Israel ha envenenado el aire, la tierra y el agua de Gaza. Del fuego se sirve para quemar vivos a los refugiados. Y lo ilimitado, el ápeiron, es la brutalidad de ese ejército inmoral. Hace unos días Raquel Martí (directora de la UNRWA en España) informaba del ataque israelí a un hospital en la ciudad palestina de Deir al-Balah, en el centro de la Franja, que destruyó gran parte de su stock médico estratégico.
Las especulaciones sobre los orígenes del mundo físico no llegaron a interesarme nunca demasiado y la filosofía sólo empezó a atraparme cuando fue ética y política. Tampoco el eclipse de esta semana me llama especialmente la atención. Como todo lo que nos rodea, está turistificado y monetarizado. No hay esperanza de que las alimañas en pie de guerra se asusten al ver a la noche reemplazar al día y firmen la paz donde hay guerra y dejen de cometer genocidio donde lo están cometiendo. La paz también está monetarizada y se anuncia y se rompe al ritmo que interesa a los especuladores.
Lo que se está permitiendo en Gaza, el eclipse total de la moralidad y la decencia, tiene ecos, tiene réplicas, lo envenena todo. El agua, que es arma de guerra en manos de los sionistas será, muy probablemente, desencadenante de conflictos bélicos en un futuro próximo en muchos lugares del planeta. Es vital y es un bien cada vez más escaso. El ápeiron de Anaximandro me lo imagino ahora con forma terrorífica, encarnado en esos centros que acumulan infinitos e inútiles datos y consumen cantidades ingentes de agua. El proyecto de una planta de almacenamiento de datos en Asturias, de nombre Digital Valley Asturias (lo de Valley para todo lo tech es taaaaaan poco original), me hace temblar tanto como el eclipse del 585 a.C. hizo temblar a medos y lidios.

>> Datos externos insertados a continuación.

-- ==== Sys2Proof/Proofs/ArmAndTrigger.lean ====
section
/-! PROOFS. Arming and the host trigger (O30). -/

namespace Sys2Proof.Machine

/-! ### An arm with a probe check -/

@[simp] theorem State.redArm_acqRegs (s : State) : s.redArm.acqRegs = s.acqRegs := by
  have h : ∀ (u : State) (n : Nat), (u.redArm1 n).acqRegs = u.acqRegs := fun u n => by
    have hl : ∀ (w : State) (n v : Nat), (w.wr (RED_RUn_LOST n) v).acqRegs = w.acqRegs := fun w n v =>
      State.wr_acqRegs w _ (decide_eq_false (by simp only [Fld.key, RED_RUn_LOST]; omega))
    simp (disch := decide) [State.redArm1, State.clrF, State.setRu, hl]
  exact foldl_acqRegs _ _ s h

@[simp] theorem State.sivArm_acqRegs (s : State) : s.sivArm.acqRegs = s.acqRegs := by
  simp (disch := decide) [State.sivArm, State.setSiv]

@[simp] theorem State.timArm_acqRegs (s : State) : s.timArm.acqRegs = s.acqRegs := by
  have h1 : ∀ (l : List Nat) (u : State), (l.foldl (fun s n => s.wr (TIM_SLOTn_CNT_count n) 0) u).acqRegs = u.acqRegs := fun l u =>
    foldl_acqRegs _ l u fun v n => State.wr_acqRegs v 0 (decide_eq_false (by simp only [Fld.key, TIM_SLOTn_CNT_count]; omega))
  unfold State.timArm
  dsimp only
  (repeat' split) <;> simp (disch := decide) [h1]

@[simp] theorem State.resArm_acqRegs (s : State) : s.resArm.acqRegs = s.acqRegs := rfl

@[simp] theorem State.ringsArm_acqRegs (s : State) : s.ringsArm.acqRegs = s.acqRegs := by
  have h1 : ∀ n, acqKey (NMC_RINGn_max n).key = false := fun n => decide_eq_false (by simp only [Fld.key, NMC_RINGn_max]; omega)
  have h2 : ∀ n, acqKey (NMC_RINGn_fill n).key = false := fun n => decide_eq_false (by simp only [Fld.key, NMC_RINGn_fill]; omega)
  exact foldl_acqRegs _ _ s fun u n => by rw [State.wr_acqRegs _ _ (h2 n), State.wr_acqRegs _ _ (h1 n)]

@[simp] theorem State.trlStart_acqRegs (s : State) (k : Nat) : (s.trlStart k).acqRegs = s.acqRegs := by
  have h1 : ∀ u : State, ((List.range 16).foldl (fun s n => s.wr (TRL_CTn_VAL n) 0) u).acqRegs = u.acqRegs := fun u =>
    foldl_view_mem State.acqRegs _ _ u fun n hn w =>
      State.wr_acqRegs w 0 (decide_eq_false (by have := List.mem_range.1 hn; simp only [Fld.key, TRL_CTn_VAL]; omega))
  simp (disch := decide) [State.trlStart, h1]

theorem rd_trigCount_armClear (s : State) : s.armClear.rd ACQ_TRIG_CNT_count = 0 := by
  have h1 : ∀ u : State, ((List.range 64).foldl (fun s n => s.wr (HDG_MKn_CNT_value n) 0) u).acqRegs = u.acqRegs := fun u =>
    foldl_acqRegs _ _ u fun v n => State.wr_acqRegs v 0 (decide_eq_false (by simp only [Fld.key, HDG_MKn_CNT_value]; omega))
  have h : s.armClear.acqRegs = s.countsReset.acqRegs := by
    rw [armClear_eq, State.acqRegs_mk, State.ringsArm_acqRegs, State.resArm_acqRegs, State.timArm_acqRegs, State.sivArm_acqRegs, State.redArm_acqRegs]
  rw [rd_of_acqRegs h (by decide)]
  unfold State.countsReset
  rw [rd_of_acqRegs (h1 _) (by decide)]
  simp only [List.foldl_cons, List.foldl_nil]
  iterate 12 rw [State.rd_wr_ne _ _ _ _ (by decide)]
  exact State.rd_wr_same _ _ _

theorem susFresh_rd (s : State) (f : Fld) : s.susFresh.rd f = s.rd f := rfl

theorem armRequest_trigCount {s : State} (h : s.acqSt = 0) (hf : s.armFault = none) (t : Nat) : (s.armRequest t).rd ACQ_TRIG_CNT_count = 0 := by
  rw [armRequest_passed h hf, rd_of_acqRegs (State.trlStart_acqRegs _ _) (by decide), State.rd_mk, susFresh_rd]
  exact rd_trigCount_armClear s.passed

/-- An arm that passes, with a probe check at arm: the check begins. -/
theorem armFull_checks {s : State} (h : s.acqSt = 0) (hf : s.armFault = none) (ha : s.rd INP_PCHK_CTL_at_arm = 1) :
    s.armFull.acqSt = 1 ∧ s.armFull.rd INP_PCHK_CTL_busy = 1 ∧ s.armFull.rd ACQ_EVT_armed = 1 ∧ s.armFull.rd ACQ_ERR_valid = 0
      ∧ s.armFull.rd ACQ_TRIG_CNT_count = 0 ∧ s.armFull.mems = s.mems := by
  have hv := armRequest_armView h hf s.tmb.kt
  have hc := armRequest_trigCount h hf s.tmb.kt
  have hm := State.armRequest_mems s s.tmb.kt
  obtain ⟨p1, p2, p3, p4, p5⟩ := passed_shows s
  rw [armFull_eq]
  generalize s.armRequest s.tmb.kt = r at *
  have hst : r.acqSt = 1 := (rd_of_armView hv (by decide)).trans p2
  have hat : r.on INP_PCHK_CTL_at_arm = true := (State.on_eq_true_iff _ _).2 ((rd_of_armView hv (by decide)).trans (p5.trans ha))
  have hb : ∀ f, (r.pchkStart r.tmb.kt true false).rd f = (r.wr INP_PCHK_CTL_busy 1).rd f := fun _ => rfl
  have hne : ∀ f, INP_PCHK_CTL_busy.key ≠ f.key → (r.pchkStart r.tmb.kt true false).rd f = r.rd f := fun f hf =>
    (hb f).trans (State.rd_wr_ne _ _ _ _ hf)
  have hmem : (r.pchkStart r.tmb.kt true false).mems = r.mems := State.wr_mems r INP_PCHK_CTL_busy 1
  rw [hst, hat, State.idle, decide_eq_true h, if_pos (by decide), if_pos rfl]
  exact ⟨(hne _ (by decide)).trans hst, (hb _).trans (State.rd_wr_same _ _ _), (hne _ (by decide)).trans ((rd_of_armView hv (by decide)).trans p3),
    (hne _ (by decide)).trans ((rd_of_armView hv (by decide)).trans p4), (hne _ (by decide)).trans hc, hmem.trans hm⟩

Sé que son pensamientos poco veraniegos, poco cool y nada high tech bro, ya luego bajo a la playa, o veo La Casa del Dragón, y se me pasa, pero no quiero apartarlos sin más como si fueran moscas. Desde el genocidio que no cesa a los fuegos que nos abrasan, desde los muertos en el Mediterráneo a las mujeres maltratadas que el Gobierno andaluz ha abandonado en manos de los lobos de Vox (un adelanto de lo que vendrá, a nivel estatal, si no reaccionamos), de los millones de seres humanos condenados a beber agua contaminada a los centros de datos que se refrescan para enriquecer a unos pocos. Busquemos las gafas adecuadas para poder observar de frente este eclipse moral en Gaza que está dejando en tinieblas a la humanidad toda.